*Assignment*: Filter the records down to the lines that hold the word "cases", and copy each of those lines.

○ ○ ○

-- ==== Sys2Proof/Laws/Forms.lean ====
section
/-! SUPPORT. The form of each instruction: what the 256 constructors share. A law about all instructions is proved by cases on the
form, of which there are few, and not by cases on the instruction. -/

namespace Sys2Proof.Machine

/-- The forms: one constructor per body. -/
inductive Form where
  | mov (dst src : Reg8) | mvi (dst : Reg8) (v : Byte) | lxi (p : Pair) (v : Word)
  | lda (v : Word) | sta (v : Word) | ldax (p : IndexPair) | stax (p : IndexPair) | lhld (v : Word) | shld (v : Word) | xchg
  | aluReg (op : AluOp) (r : Reg8) | aluImm (op : AluOp) (v : Byte)
  | inr (r : Reg8) | dcr (r : Reg8) | inx (p : Pair) | dcx (p : Pair) | dad (p : Pair) | daa
  | rlc | rrc | ral | rar | stc | cmc | cma
  | jump (v : Word) | jumpIf (k : Cond) (v : Word) | call (v : Word) | callIf (k : Cond) (v : Word)
  | ret | retIf (k : Cond) | pchl | rst (n : Nat)
  | push (p : StackPair) | pop (p : StackPair) | xthl | sphl
  | input (v : Byte) | output (v : Byte) | halt | noOp | enableInt | disableInt
  deriving DecidableEq, Repr

/-- The form of an instruction. -/
def formOf : Instr → Form
  | .nop => .noOp
  | .lxiB v => .lxi .bc v
  | .staxB => .stax .bc
  | .inxB => .inx .bc
  | .inrB => .inr .b
  | .dcrB => .dcr .b
  | .mviB v => .mvi .b v
  | .rlc => .rlc
  | .nopAlias08 => .noOp
  | .dadB => .dad .bc
  | .ldaxB => .ldax .bc
  | .dcxB => .dcx .bc
  | .inrC => .inr .c
  | .dcrC => .dcr .c
  | .mviC v => .mvi .c v
  | .rrc => .rrc
  | .nopAlias10 => .noOp
  | .lxiD v => .lxi .de v
  | .staxD => .stax .de
  | .inxD => .inx .de
  | .inrD => .inr .d
  | .dcrD => .dcr .d
  | .mviD v => .mvi .d v
  | .ral => .ral
  | .nopAlias18 => .noOp
  | .dadD => .dad .de
  | .ldaxD => .ldax .de
  | .dcxD => .dcx .de
  | .inrE => .inr .e
  | .dcrE => .dcr .e
  | .mviE v => .mvi .e v
  | .rar => .rar
  | .nopAlias20 => .noOp
  | .lxiH v => .lxi .hl v
  | .shld v => .shld v
  | .inxH => .inx .hl
  | .inrH => .inr .h
  | .dcrH => .dcr .h
  | .mviH v => .mvi .h v
  | .daa => .daa
  | .nopAlias28 => .noOp
  | .dadH => .dad .hl
  | .lhld v => .lhld v
  | .dcxH => .dcx .hl
  | .inrL => .inr .l
  | .dcrL => .dcr .l
  | .mviL v => .mvi .l v
  | .cma => .cma
  | .nopAlias30 => .noOp
  | .lxiSp v => .lxi .sp v
  | .sta v => .sta v
  | .inxSp => .inx .sp
  | .inrM => .inr .m
  | .dcrM => .dcr .m
  | .mviM v => .mvi .m v
  | .stc => .stc
  | .nopAlias38 => .noOp
  | .dadSp => .dad .sp
  | .lda v => .lda v
  | .dcxSp => .dcx .sp
  | .inrA => .inr .a
  | .dcrA => .dcr .a
  | .mviA v => .mvi .a v
  | .cmc => .cmc
  | .movBB => .mov .b .b
  | .movBC => .mov .b .c
  | .movBD => .mov .b .d
  | .movBE => .mov .b .e
  | .movBH => .mov .b .h
  | .movBL => .mov .b .l
  | .movBM => .mov .b .m
  | .movBA => .mov .b .a
  | .movCB => .mov .c .b
  | .movCC => .mov .c .c
  | .movCD => .mov .c .d
  | .movCE => .mov .c .e
  | .movCH => .mov .c .h
  | .movCL => .mov .c .l
  | .movCM => .mov .c .m
  | .movCA => .mov .c .a
  | .movDB => .mov .d .b
  | .movDC => .mov .d .c
  | .movDD => .mov .d .d
  | .movDE => .mov .d .e
  | .movDH => .mov .d .h
  | .movDL => .mov .d .l
  | .movDM => .mov .d .m
  | .movDA => .mov .d .a
  | .movEB => .mov .e .b
  | .movEC => .mov .e .c
  | .movED => .mov .e .d
  | .movEE => .mov .e .e
  | .movEH => .mov .e .h
  | .movEL => .mov .e .l
  | .movEM => .mov .e .m
  | .movEA => .mov .e .a
  | .movHB => .mov .h .b
  | .movHC => .mov .h .c
  | .movHD => .mov .h .d
  | .movHE => .mov .h .e
  | .movHH => .mov .h .h
  | .movHL => .mov .h .l
  | .movHM => .mov .h .m
  | .movHA => .mov .h .a
  | .movLB => .mov .l .b
  | .movLC => .mov .l .c
  | .movLD => .mov .l .d
  | .movLE => .mov .l .e
  | .movLH => .mov .l .h
  | .movLL => .mov .l .l
  | .movLM => .mov .l .m
  | .movLA => .mov .l .a
  | .movMB => .mov .m .b
  | .movMC => .mov .m .c
  | .movMD => .mov .m .d
  | .movME => .mov .m .e
  | .movMH => .mov .m .h
  | .movML => .mov .m .l
  | .hlt => .halt
  | .movMA => .mov .m .a
  | .movAB => .mov .a .b
  | .movAC => .mov .a .c
  | .movAD => .mov .a .d
  | .movAE => .mov .a .e
  | .movAH => .mov .a .h
  | .movAL => .mov .a .l
  | .movAM => .mov .a .m
  | .movAA => .mov .a .a
  | .addB => .aluReg .add .b
  | .addC => .aluReg .add .c
  | .addD => .aluReg .add .d
  | .addE => .aluReg .add .e
  | .addH => .aluReg .add .h
  | .addL => .aluReg .add .l
  | .addM => .aluReg .add .m
  | .addA => .aluReg .add .a
  | .adcB => .aluReg .adc .b
  | .adcC => .aluReg .adc .c
  | .adcD => .aluReg .adc .d
  | .adcE => .aluReg .adc .e
  | .adcH => .aluReg .adc .h
  | .adcL => .aluReg .adc .l
  | .adcM => .aluReg .adc .m
  | .adcA => .aluReg .adc .a
  | .subB => .aluReg .sub .b
  | .subC => .aluReg .sub .c
  | .subD => .aluReg .sub .d
  | .subE => .aluReg .sub .e
  | .subH => .aluReg .sub .h
  | .subL => .aluReg .sub .l
  | .subM => .aluReg .sub .m
  | .subA => .aluReg .sub .a
  | .sbbB => .aluReg .sbb .b
  | .sbbC => .aluReg .sbb .c
  | .sbbD => .aluReg .sbb .d
  | .sbbE => .aluReg .sbb .e
  | .sbbH => .aluReg .sbb .h
  | .sbbL => .aluReg .sbb .l
  | .sbbM => .aluReg .sbb .m
  | .sbbA => .aluReg .sbb .a
  | .anaB => .aluReg .ana .b
  | .anaC => .aluReg .ana .c
  | .anaD => .aluReg .ana .d
  | .anaE => .aluReg .ana .e
  | .anaH => .aluReg .ana .h
  | .anaL => .aluReg .ana .l
  | .anaM => .aluReg .ana .m
  | .anaA => .aluReg .ana .a
  | .xraB => .aluReg .xra .b
  | .xraC => .aluReg .xra .c
  | .xraD => .aluReg .xra .d
  | .xraE => .aluReg .xra .e
  | .xraH => .aluReg .xra .h
  | .xraL => .aluReg .xra .l
  | .xraM => .aluReg .xra .m
  | .xraA => .aluReg .xra .a
  | .oraB => .aluReg .ora .b
  | .oraC => .aluReg .ora .c
  | .oraD => .aluReg .ora .d
  | .oraE => .aluReg .ora .e
  | .oraH => .aluReg .ora .h
  | .oraL => .aluReg .ora .l
  | .oraM => .aluReg .ora .m
  | .oraA => .aluReg .ora .a
  | .cmpB => .aluReg .cmp .b
  | .cmpC => .aluReg .cmp .c
  | .cmpD => .aluReg .cmp .d
  | .cmpE => .aluReg .cmp .e
  | .cmpH => .aluReg .cmp .h
  | .cmpL => .aluReg .cmp .l
  | .cmpM => .aluReg .cmp .m
  | .cmpA => .aluReg .cmp .a
  | .rnz => .retIf .nz
  | .popB => .pop .bc
  | .jnz v => .jumpIf .nz v
  | .jmp v => .jump v
  | .cnz v => .callIf .nz v
  | .pushB => .push .bc
  | .adi v => .aluImm .add v
  | .rst0 => .rst 0
  | .rz => .retIf .z
  | .ret => .ret
  | .jz v => .jumpIf .z v
  | .jmpAlias v => .jump v
  | .cz v => .callIf .z v
  | .call v => .call v
  | .aci v => .aluImm .adc v
  | .rst1 => .rst 1
  | .rnc => .retIf .nc
  | .popD => .pop .de
  | .jnc v => .jumpIf .nc v
  | .outp v => .output v
  | .cnc v => .callIf .nc v
  | .pushD => .push .de
  | .sui v => .aluImm .sub v
  | .rst2 => .rst 2
  | .rc => .retIf .c
  | .retAlias => .ret
  | .jc v => .jumpIf .c v
  | .inp v => .input v
  | .cc v => .callIf .c v
  | .callAliasDD v => .call v
  | .sbi v => .aluImm .sbb v
  | .rst3 => .rst 3
  | .rpo => .retIf .po
  | .popH => .pop .hl
  | .jpo v => .jumpIf .po v
  | .xthl => .xthl
  | .cpo v => .callIf .po v
  | .pushH => .push .hl
  | .ani v => .aluImm .ana v
  | .rst4 => .rst 4
  | .rpe => .retIf .pe
  | .pchl => .pchl
  | .jpe v => .jumpIf .pe v
  | .xchg => .xchg
  | .cpe v => .callIf .pe v
  | .callAliasED v => .call v
  | .xri v => .aluImm .xra v
  | .rst5 => .rst 5
  | .rp => .retIf .p
  | .popPsw => .pop .psw
  | .jp v => .jumpIf .p v
  | .di => .disableInt
  | .cp v => .callIf .p v
  | .pushPsw => .push .psw
  | .ori v => .aluImm .ora v
  | .rst6 => .rst 6
  | .rm => .retIf .m
  | .sphl => .sphl
  | .jm v => .jumpIf .m v
  | .ei => .enableInt
  | .cm v => .callIf .m v
  | .callAliasFD v => .call v
  | .cpi v => .aluImm .cmp v
  | .rst7 => .rst 7

/-- The ALU body of an operation on an immediate byte. -/
def aluImmBody : AluOp → Byte → Body
  | .add => addImm
  | .adc => adcImm
  | .sub => subImm
  | .sbb => sbbImm
  | .ana => anaImm
  | .xra => xraImm
  | .ora => oraImm
  | .cmp => cmpImm

/-- The ALU body of an operation on a register or M. -/
def aluRegBody : AluOp → Reg8 → Body
  | .add => addReg
  | .adc => adcReg
  | .sub => subReg
  | .sbb => sbbReg
  | .ana => anaReg
  | .xra => xraReg
  | .ora => oraReg
  | .cmp => cmpReg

○ ○ ○

*Exercise result*:
/-! SUPPORT. The form of each instruction: what the 256 constructors share. A law about all instructions is proved by cases on the
form, of which there are few, and not by cases on the instruction. -/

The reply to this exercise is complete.